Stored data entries
%%

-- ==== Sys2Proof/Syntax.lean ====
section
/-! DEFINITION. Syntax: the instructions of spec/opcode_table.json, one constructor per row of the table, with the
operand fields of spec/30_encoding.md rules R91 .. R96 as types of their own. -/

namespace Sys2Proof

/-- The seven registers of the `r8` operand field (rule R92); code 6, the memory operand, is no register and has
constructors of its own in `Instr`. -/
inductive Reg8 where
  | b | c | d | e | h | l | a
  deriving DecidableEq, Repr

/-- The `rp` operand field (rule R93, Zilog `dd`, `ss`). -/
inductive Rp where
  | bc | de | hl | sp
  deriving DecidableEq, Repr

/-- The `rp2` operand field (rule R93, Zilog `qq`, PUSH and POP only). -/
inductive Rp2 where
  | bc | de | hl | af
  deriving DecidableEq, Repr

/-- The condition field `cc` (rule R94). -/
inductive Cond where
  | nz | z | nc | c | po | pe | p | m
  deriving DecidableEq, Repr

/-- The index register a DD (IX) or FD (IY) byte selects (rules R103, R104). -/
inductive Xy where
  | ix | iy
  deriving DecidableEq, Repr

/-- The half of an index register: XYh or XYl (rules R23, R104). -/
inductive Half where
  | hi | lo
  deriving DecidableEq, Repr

%%
%%

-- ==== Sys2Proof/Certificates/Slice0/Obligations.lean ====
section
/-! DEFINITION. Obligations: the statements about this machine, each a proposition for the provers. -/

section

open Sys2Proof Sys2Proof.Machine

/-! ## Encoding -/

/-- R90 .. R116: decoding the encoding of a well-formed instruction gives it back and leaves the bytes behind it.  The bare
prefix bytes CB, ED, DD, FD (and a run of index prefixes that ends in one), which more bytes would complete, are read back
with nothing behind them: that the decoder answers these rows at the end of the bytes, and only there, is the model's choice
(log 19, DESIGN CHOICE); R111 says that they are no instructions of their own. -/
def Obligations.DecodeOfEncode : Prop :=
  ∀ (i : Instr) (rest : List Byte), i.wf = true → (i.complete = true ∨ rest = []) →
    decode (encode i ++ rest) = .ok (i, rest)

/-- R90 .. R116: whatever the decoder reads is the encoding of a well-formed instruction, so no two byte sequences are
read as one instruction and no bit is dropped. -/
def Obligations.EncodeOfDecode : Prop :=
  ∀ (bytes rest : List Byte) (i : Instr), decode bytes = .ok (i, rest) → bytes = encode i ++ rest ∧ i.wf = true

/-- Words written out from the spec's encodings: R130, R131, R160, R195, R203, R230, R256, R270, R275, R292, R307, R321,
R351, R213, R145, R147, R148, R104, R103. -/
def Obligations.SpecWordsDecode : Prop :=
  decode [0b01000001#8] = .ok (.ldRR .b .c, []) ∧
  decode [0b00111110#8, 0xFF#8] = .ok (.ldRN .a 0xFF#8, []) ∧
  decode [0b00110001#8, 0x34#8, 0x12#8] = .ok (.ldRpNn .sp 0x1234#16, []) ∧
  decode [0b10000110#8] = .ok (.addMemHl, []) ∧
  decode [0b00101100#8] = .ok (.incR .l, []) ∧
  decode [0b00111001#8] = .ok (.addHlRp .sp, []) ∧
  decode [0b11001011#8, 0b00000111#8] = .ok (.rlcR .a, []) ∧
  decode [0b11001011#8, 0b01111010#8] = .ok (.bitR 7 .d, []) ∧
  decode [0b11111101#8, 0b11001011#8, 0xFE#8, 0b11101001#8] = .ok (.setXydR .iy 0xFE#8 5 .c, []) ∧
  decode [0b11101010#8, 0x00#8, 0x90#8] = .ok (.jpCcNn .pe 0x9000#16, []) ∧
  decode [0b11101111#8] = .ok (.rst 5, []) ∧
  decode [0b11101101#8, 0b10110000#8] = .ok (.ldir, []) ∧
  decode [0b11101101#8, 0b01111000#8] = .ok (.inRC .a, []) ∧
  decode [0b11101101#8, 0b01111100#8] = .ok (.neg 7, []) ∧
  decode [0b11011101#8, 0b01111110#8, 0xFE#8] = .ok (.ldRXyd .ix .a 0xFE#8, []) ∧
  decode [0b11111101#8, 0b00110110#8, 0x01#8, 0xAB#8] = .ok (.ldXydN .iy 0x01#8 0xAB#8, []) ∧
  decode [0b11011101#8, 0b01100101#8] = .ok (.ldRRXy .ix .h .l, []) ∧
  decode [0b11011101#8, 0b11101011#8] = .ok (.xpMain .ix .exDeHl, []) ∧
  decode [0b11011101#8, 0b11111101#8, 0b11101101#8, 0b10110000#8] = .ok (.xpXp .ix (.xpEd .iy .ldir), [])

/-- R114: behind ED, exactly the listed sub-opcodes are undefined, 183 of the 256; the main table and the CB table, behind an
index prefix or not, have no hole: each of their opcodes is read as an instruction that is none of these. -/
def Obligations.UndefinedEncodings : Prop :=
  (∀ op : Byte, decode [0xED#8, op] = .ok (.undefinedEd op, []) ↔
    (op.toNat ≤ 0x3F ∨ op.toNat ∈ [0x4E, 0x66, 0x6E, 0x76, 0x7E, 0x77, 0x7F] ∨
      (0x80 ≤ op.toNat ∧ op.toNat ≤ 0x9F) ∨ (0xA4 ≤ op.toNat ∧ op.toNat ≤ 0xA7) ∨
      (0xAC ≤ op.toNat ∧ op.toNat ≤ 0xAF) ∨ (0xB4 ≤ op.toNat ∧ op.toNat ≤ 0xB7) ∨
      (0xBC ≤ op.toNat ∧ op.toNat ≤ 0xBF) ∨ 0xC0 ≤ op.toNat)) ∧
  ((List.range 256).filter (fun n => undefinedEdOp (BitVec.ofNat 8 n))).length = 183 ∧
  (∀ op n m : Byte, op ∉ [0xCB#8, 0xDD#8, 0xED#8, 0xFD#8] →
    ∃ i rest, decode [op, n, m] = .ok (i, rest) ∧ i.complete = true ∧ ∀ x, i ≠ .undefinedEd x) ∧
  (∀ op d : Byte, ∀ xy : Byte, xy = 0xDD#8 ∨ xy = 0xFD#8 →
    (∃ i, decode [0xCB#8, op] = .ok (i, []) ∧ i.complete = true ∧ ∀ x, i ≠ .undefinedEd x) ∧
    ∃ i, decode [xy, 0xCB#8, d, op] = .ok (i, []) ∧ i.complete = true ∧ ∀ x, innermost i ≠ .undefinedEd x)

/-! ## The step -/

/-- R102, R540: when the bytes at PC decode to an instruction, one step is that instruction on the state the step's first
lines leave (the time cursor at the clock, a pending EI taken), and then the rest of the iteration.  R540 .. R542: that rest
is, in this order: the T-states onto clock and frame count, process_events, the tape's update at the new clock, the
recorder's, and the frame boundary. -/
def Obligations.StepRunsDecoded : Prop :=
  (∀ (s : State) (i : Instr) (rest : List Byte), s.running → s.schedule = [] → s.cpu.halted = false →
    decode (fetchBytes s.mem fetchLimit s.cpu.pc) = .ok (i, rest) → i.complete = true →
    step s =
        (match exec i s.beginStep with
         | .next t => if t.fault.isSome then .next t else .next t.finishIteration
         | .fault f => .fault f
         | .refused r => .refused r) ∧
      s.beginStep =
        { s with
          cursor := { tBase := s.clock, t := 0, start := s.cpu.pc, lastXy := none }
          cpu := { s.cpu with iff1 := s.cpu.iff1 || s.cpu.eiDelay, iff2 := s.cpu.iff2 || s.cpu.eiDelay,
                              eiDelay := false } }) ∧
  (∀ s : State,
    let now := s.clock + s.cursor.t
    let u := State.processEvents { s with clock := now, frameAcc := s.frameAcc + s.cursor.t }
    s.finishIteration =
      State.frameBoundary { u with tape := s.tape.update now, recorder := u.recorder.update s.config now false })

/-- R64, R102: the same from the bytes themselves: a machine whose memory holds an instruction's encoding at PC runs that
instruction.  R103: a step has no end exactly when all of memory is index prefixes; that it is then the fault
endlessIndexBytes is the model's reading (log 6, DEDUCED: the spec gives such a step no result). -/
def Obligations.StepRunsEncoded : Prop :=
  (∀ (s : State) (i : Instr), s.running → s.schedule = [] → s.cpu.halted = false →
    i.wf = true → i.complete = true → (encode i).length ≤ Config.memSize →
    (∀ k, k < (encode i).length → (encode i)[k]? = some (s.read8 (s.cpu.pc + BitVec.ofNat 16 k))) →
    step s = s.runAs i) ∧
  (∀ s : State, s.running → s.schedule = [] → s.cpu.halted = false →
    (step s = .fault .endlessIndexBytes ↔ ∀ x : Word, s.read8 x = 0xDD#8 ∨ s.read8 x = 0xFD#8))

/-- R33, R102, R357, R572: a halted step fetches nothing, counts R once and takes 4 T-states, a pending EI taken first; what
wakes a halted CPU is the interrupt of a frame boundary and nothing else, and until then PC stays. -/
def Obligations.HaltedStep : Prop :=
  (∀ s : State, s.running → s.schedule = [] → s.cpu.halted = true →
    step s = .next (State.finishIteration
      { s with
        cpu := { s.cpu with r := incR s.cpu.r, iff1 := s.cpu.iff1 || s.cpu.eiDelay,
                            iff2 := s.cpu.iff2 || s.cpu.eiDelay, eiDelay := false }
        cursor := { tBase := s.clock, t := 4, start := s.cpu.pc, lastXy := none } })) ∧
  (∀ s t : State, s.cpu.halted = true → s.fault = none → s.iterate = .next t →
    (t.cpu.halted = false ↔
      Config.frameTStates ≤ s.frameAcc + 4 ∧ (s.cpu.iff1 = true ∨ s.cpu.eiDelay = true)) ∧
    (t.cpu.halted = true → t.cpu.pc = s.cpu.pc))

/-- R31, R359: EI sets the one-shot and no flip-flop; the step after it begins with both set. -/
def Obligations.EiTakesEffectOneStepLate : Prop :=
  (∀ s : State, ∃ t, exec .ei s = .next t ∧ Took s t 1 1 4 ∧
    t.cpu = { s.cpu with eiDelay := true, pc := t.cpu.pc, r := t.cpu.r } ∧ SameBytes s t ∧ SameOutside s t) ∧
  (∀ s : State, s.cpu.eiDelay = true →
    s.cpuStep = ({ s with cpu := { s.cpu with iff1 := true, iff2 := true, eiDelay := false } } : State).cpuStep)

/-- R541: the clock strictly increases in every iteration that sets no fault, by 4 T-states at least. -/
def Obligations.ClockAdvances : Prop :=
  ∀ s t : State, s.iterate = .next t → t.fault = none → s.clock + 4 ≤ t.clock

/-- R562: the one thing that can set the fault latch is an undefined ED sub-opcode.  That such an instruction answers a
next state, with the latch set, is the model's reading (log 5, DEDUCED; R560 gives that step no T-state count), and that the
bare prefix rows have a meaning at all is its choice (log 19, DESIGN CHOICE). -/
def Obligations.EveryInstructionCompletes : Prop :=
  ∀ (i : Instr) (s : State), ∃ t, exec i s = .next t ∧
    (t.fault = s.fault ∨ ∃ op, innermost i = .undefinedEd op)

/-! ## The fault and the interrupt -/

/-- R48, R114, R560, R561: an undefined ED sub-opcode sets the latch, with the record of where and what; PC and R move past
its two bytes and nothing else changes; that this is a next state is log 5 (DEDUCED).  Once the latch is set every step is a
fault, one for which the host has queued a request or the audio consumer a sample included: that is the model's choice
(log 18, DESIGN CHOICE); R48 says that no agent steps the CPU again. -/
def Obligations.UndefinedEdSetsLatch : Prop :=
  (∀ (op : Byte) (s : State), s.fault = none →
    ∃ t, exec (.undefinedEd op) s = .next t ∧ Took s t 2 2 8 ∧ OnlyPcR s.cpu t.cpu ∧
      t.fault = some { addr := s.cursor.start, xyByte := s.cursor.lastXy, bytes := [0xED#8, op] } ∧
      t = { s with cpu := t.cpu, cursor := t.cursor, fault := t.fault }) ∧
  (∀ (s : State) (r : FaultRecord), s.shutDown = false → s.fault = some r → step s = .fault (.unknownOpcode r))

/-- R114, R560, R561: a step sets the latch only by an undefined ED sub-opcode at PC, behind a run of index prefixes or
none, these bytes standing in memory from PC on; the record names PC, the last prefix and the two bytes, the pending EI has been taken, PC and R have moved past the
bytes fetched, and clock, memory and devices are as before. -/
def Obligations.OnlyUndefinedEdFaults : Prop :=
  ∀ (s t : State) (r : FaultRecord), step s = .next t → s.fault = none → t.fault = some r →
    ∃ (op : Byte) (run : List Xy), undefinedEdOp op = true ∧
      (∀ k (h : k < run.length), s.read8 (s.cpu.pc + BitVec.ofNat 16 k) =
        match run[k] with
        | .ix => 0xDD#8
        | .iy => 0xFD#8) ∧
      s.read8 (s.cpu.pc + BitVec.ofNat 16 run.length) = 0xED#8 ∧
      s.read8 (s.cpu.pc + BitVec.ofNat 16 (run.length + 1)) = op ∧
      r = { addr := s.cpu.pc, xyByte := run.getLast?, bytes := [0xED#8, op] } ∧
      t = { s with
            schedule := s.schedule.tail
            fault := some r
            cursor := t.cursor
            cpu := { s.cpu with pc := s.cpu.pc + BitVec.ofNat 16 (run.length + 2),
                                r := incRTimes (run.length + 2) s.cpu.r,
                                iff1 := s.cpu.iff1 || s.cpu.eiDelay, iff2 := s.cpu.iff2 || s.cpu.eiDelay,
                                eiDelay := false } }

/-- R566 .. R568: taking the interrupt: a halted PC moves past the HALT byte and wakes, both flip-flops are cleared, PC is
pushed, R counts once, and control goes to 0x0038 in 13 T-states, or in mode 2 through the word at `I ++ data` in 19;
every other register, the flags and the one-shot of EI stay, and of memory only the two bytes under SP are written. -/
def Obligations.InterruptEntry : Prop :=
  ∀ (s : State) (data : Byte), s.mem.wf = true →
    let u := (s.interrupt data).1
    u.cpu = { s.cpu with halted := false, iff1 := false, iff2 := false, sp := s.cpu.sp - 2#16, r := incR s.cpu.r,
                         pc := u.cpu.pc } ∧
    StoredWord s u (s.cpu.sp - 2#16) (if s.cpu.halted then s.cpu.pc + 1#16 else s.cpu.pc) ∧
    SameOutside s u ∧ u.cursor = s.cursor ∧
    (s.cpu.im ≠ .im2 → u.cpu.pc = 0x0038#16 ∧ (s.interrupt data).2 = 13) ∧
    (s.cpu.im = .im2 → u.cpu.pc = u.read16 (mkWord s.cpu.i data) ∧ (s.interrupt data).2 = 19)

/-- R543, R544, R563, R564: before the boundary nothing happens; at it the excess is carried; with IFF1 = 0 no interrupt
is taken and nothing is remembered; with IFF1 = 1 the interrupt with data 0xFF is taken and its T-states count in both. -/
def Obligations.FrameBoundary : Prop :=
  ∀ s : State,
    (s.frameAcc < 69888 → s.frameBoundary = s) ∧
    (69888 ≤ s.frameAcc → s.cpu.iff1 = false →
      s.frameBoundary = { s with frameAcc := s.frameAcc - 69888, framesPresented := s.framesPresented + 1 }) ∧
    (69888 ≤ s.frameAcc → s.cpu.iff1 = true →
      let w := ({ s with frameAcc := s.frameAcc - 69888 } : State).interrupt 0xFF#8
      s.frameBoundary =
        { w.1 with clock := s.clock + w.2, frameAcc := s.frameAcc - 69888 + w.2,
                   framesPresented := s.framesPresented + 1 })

%%

Directions for this task:
The entries above hold a line with "(0x80 ≤ op.toNat" and a later line with "The step -/". Write out exactly those lines and all lines between, nothing more.

Output of the task:
      (0x80 ≤ op.toNat ∧ op.toNat ≤ 0x9F) ∨ (0xA4 ≤ op.toNat ∧ op.toNat ≤ 0xA7) ∨
      (0xAC ≤ op.toNat ∧ op.toNat ≤ 0xAF) ∨ (0xB4 ≤ op.toNat ∧ op.toNat ≤ 0xB7) ∨
      (0xBC ≤ op.toNat ∧ op.toNat ≤ 0xBF) ∨ 0xC0 ≤ op.toNat)) ∧
  ((List.range 256).filter (fun n => undefinedEdOp (BitVec.ofNat 8 n))).length = 183 ∧
  (∀ op n m : Byte, op ∉ [0xCB#8, 0xDD#8, 0xED#8, 0xFD#8] →
    ∃ i rest, decode [op, n, m] = .ok (i, rest) ∧ i.complete = true ∧ ∀ x, i ≠ .undefinedEd x) ∧
  (∀ op d : Byte, ∀ xy : Byte, xy = 0xDD#8 ∨ xy = 0xFD#8 →
    (∃ i, decode [0xCB#8, op] = .ok (i, []) ∧ i.complete = true ∧ ∀ x, i ≠ .undefinedEd x) ∧
    ∃ i, decode [xy, 0xCB#8, d, op] = .ok (i, []) ∧ i.complete = true ∧ ∀ x, innermost i ≠ .undefinedEd x)

/-! ## The step -/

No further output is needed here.